* [What to produce]
Reproduce each line from the first in the data through the line that contains "theorem State.slagTold_slags (s" exactly; give nothing else.

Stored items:
_ _ _ _ _

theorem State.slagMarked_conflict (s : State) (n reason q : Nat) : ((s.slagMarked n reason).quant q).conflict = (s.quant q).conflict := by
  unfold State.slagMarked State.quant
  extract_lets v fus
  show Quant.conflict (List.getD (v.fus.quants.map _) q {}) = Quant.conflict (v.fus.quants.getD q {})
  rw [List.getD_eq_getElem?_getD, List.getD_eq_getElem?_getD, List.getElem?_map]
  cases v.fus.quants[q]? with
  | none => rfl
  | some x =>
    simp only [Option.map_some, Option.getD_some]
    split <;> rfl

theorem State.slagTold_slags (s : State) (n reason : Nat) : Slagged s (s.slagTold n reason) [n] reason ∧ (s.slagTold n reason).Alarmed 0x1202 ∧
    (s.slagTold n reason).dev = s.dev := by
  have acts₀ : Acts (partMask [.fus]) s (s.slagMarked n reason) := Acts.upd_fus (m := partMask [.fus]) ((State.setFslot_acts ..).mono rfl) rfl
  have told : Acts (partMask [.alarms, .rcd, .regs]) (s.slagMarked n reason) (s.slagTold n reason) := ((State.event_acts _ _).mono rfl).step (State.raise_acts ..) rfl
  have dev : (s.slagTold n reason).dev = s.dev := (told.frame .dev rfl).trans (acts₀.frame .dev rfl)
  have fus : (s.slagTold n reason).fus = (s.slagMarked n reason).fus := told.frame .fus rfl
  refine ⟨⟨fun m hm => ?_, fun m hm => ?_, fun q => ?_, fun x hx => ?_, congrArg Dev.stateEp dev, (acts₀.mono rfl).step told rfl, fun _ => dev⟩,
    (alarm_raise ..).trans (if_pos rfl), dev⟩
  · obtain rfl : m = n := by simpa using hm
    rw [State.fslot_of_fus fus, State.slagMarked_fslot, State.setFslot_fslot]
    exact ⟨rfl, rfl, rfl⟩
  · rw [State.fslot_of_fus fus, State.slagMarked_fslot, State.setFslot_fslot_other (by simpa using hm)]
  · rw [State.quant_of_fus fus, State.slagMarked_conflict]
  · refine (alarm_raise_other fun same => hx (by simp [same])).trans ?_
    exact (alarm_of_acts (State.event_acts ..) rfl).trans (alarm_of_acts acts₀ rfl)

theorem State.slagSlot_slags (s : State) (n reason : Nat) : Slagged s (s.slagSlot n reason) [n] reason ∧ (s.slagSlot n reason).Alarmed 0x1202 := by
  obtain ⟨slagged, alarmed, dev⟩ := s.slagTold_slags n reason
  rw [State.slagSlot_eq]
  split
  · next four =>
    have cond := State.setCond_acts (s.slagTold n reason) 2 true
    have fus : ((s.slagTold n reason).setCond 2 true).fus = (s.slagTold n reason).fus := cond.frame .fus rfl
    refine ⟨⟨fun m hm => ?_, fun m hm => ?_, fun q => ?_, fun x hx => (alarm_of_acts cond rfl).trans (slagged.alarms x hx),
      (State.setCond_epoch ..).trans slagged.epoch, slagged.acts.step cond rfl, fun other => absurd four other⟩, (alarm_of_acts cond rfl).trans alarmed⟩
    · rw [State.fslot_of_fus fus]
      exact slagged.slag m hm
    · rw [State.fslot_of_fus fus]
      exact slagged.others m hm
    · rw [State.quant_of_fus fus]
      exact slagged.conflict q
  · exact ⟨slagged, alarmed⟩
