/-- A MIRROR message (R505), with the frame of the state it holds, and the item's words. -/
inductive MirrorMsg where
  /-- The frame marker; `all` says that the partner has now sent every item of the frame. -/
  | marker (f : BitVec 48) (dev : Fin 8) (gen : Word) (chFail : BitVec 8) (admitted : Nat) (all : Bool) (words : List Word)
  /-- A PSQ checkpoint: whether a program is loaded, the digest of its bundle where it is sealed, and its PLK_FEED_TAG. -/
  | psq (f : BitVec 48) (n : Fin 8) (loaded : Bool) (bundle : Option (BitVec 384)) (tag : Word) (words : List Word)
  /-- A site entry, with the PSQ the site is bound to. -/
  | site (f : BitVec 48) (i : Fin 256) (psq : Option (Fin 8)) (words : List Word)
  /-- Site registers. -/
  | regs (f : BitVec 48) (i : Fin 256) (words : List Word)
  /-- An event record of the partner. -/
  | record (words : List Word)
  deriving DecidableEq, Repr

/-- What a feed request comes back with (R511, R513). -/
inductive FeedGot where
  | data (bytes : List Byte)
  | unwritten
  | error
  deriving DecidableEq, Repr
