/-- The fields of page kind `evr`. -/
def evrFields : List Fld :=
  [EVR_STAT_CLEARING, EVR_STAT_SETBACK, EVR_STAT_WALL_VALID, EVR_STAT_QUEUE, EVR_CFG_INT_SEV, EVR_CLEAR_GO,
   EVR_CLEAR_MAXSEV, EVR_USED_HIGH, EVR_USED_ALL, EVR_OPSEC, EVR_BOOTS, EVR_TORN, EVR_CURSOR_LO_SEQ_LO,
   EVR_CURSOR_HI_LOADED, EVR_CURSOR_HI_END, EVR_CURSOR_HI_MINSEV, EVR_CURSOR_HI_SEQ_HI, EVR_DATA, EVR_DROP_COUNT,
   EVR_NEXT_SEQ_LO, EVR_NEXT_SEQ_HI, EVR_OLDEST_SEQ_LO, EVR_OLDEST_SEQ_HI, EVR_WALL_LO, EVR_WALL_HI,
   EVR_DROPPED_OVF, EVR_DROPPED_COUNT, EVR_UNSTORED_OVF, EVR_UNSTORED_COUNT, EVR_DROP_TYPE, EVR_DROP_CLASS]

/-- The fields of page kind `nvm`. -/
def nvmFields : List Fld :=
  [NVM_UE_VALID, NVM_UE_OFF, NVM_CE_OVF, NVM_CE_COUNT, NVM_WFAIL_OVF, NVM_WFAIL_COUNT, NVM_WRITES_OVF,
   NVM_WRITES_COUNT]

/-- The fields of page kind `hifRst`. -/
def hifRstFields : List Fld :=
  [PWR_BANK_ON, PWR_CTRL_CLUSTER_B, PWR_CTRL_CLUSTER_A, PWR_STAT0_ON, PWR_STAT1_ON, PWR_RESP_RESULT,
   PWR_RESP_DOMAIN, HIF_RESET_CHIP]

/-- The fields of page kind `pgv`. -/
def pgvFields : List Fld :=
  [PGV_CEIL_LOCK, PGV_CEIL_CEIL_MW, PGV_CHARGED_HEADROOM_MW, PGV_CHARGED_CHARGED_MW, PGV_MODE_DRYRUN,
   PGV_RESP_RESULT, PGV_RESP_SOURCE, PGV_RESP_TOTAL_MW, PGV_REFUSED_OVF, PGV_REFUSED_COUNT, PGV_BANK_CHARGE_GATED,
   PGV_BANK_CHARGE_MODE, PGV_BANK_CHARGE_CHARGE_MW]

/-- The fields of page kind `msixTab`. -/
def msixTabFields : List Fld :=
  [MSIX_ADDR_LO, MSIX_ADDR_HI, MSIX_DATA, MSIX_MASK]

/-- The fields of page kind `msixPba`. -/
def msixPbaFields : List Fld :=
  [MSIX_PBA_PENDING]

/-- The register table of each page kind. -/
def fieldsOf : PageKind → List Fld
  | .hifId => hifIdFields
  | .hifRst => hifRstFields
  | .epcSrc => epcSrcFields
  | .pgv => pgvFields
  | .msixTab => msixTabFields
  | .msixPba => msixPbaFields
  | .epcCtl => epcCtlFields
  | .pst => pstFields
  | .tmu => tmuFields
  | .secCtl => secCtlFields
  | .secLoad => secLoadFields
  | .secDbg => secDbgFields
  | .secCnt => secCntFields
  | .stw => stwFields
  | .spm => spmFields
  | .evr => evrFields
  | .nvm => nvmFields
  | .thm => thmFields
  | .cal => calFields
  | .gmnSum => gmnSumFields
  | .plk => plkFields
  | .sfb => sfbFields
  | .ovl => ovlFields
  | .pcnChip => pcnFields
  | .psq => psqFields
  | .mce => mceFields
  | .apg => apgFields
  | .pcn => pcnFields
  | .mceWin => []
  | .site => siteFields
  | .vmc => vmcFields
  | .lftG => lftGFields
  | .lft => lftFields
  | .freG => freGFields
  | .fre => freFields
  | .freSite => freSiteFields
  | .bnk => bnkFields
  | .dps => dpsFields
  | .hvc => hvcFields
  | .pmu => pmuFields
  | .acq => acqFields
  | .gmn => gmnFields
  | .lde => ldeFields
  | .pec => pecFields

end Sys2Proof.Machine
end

_ _ _ _ _

* [Result of this task]
theorem State.slagMarked_conflict (s : State) (n reason q : Nat) : ((s.slagMarked n reason).quant q).conflict = (s.quant q).conflict := by
  unfold State.slagMarked State.quant
  extract_lets v fus
  show Quant.conflict (List.getD (v.fus.quants.map _) q {}) = Quant.conflict (v.fus.quants.getD q {})
  rw [List.getD_eq_getElem?_getD, List.getD_eq_getElem?_getD, List.getElem?_map]
  cases v.fus.quants[q]? with
  | none => rfl
  | some x =>
    simp only [Option.map_some, Option.getD_some]
    split <;> rfl

theorem State.slagTold_slags (s : State) (n reason : Nat) : Slagged s (s.slagTold n reason) [n] reason ∧ (s.slagTold n reason).Alarmed 0x1202 ∧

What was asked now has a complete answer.